### What the task requires
Please filter the data down to the lines that include the word "mnemonic" and copy them.

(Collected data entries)
+--
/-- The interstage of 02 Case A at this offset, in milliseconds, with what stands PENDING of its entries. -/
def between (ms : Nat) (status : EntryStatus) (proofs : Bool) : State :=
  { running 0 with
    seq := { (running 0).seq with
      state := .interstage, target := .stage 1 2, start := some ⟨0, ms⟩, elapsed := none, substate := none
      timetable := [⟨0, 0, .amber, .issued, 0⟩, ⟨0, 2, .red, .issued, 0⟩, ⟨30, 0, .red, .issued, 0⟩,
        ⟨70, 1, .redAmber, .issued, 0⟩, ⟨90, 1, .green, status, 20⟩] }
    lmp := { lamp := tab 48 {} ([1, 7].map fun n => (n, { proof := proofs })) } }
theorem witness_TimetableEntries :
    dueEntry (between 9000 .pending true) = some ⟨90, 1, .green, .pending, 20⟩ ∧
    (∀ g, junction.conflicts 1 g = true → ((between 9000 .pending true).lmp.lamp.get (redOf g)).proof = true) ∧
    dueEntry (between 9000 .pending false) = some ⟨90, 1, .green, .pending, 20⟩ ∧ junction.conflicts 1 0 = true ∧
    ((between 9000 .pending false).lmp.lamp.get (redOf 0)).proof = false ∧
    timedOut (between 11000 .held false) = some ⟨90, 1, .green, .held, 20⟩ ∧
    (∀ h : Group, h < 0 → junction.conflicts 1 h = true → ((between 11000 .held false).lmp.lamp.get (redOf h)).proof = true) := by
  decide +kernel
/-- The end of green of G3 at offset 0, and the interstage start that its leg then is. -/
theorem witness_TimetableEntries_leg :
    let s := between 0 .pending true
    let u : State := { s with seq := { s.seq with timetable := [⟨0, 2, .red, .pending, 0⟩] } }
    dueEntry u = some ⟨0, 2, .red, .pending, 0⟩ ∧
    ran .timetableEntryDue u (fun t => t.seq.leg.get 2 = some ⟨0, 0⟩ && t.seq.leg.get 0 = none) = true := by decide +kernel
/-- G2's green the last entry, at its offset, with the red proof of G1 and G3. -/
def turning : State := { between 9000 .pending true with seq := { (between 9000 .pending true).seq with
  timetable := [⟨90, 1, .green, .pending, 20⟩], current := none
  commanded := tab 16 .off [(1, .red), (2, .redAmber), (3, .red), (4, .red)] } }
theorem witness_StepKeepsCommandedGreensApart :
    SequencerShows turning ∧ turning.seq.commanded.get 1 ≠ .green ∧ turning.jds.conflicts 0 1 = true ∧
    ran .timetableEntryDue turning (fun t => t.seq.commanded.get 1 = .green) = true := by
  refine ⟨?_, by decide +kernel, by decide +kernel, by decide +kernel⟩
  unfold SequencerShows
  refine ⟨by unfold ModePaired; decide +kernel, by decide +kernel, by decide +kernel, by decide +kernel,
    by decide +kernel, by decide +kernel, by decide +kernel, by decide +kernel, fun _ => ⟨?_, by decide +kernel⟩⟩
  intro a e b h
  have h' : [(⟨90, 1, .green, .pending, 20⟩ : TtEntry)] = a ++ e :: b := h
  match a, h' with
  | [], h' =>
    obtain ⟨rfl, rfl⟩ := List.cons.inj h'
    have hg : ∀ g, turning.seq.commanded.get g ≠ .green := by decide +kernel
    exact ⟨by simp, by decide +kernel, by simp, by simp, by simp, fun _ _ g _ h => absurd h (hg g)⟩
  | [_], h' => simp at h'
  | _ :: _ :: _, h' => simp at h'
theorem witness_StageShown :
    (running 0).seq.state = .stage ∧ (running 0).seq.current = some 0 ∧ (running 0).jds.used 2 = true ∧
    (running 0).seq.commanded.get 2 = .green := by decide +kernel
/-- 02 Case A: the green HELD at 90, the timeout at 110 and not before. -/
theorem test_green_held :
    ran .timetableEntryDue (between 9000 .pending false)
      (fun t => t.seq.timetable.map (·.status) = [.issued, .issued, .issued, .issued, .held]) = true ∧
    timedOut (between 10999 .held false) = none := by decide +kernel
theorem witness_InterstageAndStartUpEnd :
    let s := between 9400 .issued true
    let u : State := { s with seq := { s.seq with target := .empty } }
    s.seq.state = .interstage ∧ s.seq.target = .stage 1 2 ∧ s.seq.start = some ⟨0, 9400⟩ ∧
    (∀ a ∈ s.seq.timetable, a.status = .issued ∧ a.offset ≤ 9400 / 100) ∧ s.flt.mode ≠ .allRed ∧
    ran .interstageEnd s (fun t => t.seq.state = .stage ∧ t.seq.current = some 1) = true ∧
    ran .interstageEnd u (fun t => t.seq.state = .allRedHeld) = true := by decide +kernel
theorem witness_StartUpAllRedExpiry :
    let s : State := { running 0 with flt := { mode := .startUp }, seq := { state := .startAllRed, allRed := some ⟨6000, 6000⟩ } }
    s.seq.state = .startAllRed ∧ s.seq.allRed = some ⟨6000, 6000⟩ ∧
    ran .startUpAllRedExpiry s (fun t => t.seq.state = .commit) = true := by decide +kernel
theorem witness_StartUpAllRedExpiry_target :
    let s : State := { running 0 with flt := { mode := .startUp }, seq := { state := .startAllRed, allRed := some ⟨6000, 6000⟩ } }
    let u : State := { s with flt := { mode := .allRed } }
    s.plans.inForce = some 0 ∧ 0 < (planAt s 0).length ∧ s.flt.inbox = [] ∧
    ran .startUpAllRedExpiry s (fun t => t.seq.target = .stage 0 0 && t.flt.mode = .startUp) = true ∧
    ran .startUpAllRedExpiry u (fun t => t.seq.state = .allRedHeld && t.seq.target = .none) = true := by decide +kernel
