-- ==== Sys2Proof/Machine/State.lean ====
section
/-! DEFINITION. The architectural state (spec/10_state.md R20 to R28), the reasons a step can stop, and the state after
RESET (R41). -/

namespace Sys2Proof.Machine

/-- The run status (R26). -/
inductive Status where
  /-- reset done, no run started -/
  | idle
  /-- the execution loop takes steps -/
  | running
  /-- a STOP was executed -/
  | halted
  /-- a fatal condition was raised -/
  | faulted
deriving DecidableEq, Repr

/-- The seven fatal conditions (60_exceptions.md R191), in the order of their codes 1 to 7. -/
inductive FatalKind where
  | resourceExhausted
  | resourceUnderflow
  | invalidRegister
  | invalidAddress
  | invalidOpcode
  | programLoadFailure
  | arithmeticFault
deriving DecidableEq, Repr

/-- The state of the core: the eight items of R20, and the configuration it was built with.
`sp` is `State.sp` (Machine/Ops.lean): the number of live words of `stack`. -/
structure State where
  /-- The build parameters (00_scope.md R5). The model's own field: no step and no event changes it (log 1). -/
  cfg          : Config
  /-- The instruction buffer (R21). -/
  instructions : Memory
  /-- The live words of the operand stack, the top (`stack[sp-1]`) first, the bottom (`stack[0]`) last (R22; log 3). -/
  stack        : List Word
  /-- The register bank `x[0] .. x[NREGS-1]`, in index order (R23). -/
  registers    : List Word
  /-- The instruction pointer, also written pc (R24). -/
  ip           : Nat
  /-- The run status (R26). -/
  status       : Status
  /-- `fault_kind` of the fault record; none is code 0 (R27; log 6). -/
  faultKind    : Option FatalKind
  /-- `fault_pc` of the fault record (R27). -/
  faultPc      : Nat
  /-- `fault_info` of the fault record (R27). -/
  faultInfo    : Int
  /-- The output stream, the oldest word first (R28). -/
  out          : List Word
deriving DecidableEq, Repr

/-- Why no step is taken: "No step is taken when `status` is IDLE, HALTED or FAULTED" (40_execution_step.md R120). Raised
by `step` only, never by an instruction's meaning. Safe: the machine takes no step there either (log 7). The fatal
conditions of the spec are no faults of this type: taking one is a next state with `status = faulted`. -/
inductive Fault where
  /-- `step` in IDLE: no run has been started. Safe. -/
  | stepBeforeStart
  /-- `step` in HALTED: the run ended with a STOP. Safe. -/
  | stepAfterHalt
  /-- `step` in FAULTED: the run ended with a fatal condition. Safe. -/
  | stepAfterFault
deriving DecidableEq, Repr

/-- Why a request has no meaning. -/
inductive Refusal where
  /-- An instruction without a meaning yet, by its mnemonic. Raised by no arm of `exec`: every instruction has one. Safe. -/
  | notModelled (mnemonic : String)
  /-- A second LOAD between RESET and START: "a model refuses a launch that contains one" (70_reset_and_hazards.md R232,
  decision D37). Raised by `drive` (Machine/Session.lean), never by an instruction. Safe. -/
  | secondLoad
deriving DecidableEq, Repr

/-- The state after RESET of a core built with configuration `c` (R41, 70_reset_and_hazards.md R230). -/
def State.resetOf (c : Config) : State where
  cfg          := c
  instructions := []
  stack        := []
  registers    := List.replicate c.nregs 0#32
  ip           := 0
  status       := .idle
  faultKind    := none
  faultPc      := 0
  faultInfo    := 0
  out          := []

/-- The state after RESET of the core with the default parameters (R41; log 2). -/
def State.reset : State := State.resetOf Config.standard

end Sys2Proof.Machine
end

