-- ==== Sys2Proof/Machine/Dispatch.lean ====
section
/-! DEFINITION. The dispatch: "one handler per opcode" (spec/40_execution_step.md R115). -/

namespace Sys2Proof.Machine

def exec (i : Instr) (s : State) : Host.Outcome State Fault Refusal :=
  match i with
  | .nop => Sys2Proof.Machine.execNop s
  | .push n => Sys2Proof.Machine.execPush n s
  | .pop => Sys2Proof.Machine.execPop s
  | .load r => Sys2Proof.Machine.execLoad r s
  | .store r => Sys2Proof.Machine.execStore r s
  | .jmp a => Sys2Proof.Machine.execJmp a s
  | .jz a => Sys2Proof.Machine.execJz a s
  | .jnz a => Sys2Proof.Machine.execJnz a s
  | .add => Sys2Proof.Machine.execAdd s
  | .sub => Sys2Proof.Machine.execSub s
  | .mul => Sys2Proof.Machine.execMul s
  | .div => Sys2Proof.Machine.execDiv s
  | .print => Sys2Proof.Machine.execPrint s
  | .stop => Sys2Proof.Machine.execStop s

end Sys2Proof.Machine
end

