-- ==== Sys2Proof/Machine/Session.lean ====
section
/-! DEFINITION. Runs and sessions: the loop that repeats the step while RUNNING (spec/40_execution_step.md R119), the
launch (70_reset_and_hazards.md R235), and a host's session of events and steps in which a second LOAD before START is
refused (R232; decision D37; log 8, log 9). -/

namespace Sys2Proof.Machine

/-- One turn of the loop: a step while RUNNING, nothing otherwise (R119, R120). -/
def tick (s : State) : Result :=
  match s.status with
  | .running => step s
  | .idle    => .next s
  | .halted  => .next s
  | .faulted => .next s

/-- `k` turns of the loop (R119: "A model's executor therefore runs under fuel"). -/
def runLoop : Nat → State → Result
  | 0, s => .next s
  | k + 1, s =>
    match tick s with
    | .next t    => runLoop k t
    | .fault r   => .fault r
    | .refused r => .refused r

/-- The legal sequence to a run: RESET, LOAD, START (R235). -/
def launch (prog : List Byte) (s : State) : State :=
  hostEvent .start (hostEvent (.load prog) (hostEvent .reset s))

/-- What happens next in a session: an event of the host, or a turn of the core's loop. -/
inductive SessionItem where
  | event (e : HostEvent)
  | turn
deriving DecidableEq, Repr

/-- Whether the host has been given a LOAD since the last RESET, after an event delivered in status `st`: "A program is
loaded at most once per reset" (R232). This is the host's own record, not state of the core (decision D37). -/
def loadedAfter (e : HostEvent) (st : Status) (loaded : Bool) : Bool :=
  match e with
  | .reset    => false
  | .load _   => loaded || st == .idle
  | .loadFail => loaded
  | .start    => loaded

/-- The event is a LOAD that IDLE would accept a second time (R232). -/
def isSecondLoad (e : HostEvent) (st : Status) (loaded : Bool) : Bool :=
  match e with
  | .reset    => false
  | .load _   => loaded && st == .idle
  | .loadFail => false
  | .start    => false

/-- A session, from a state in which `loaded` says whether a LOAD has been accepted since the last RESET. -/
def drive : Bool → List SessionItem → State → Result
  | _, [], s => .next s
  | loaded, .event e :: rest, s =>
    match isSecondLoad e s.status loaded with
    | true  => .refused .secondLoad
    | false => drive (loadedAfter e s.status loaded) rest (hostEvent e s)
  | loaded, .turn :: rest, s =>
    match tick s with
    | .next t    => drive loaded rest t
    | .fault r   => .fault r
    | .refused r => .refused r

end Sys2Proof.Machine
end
+--
### Exercise answer
  /-- An instruction without a meaning yet, by its mnemonic. Raised by no arm of `exec`: every instruction has one. Safe. -/
  | notModelled (mnemonic : String)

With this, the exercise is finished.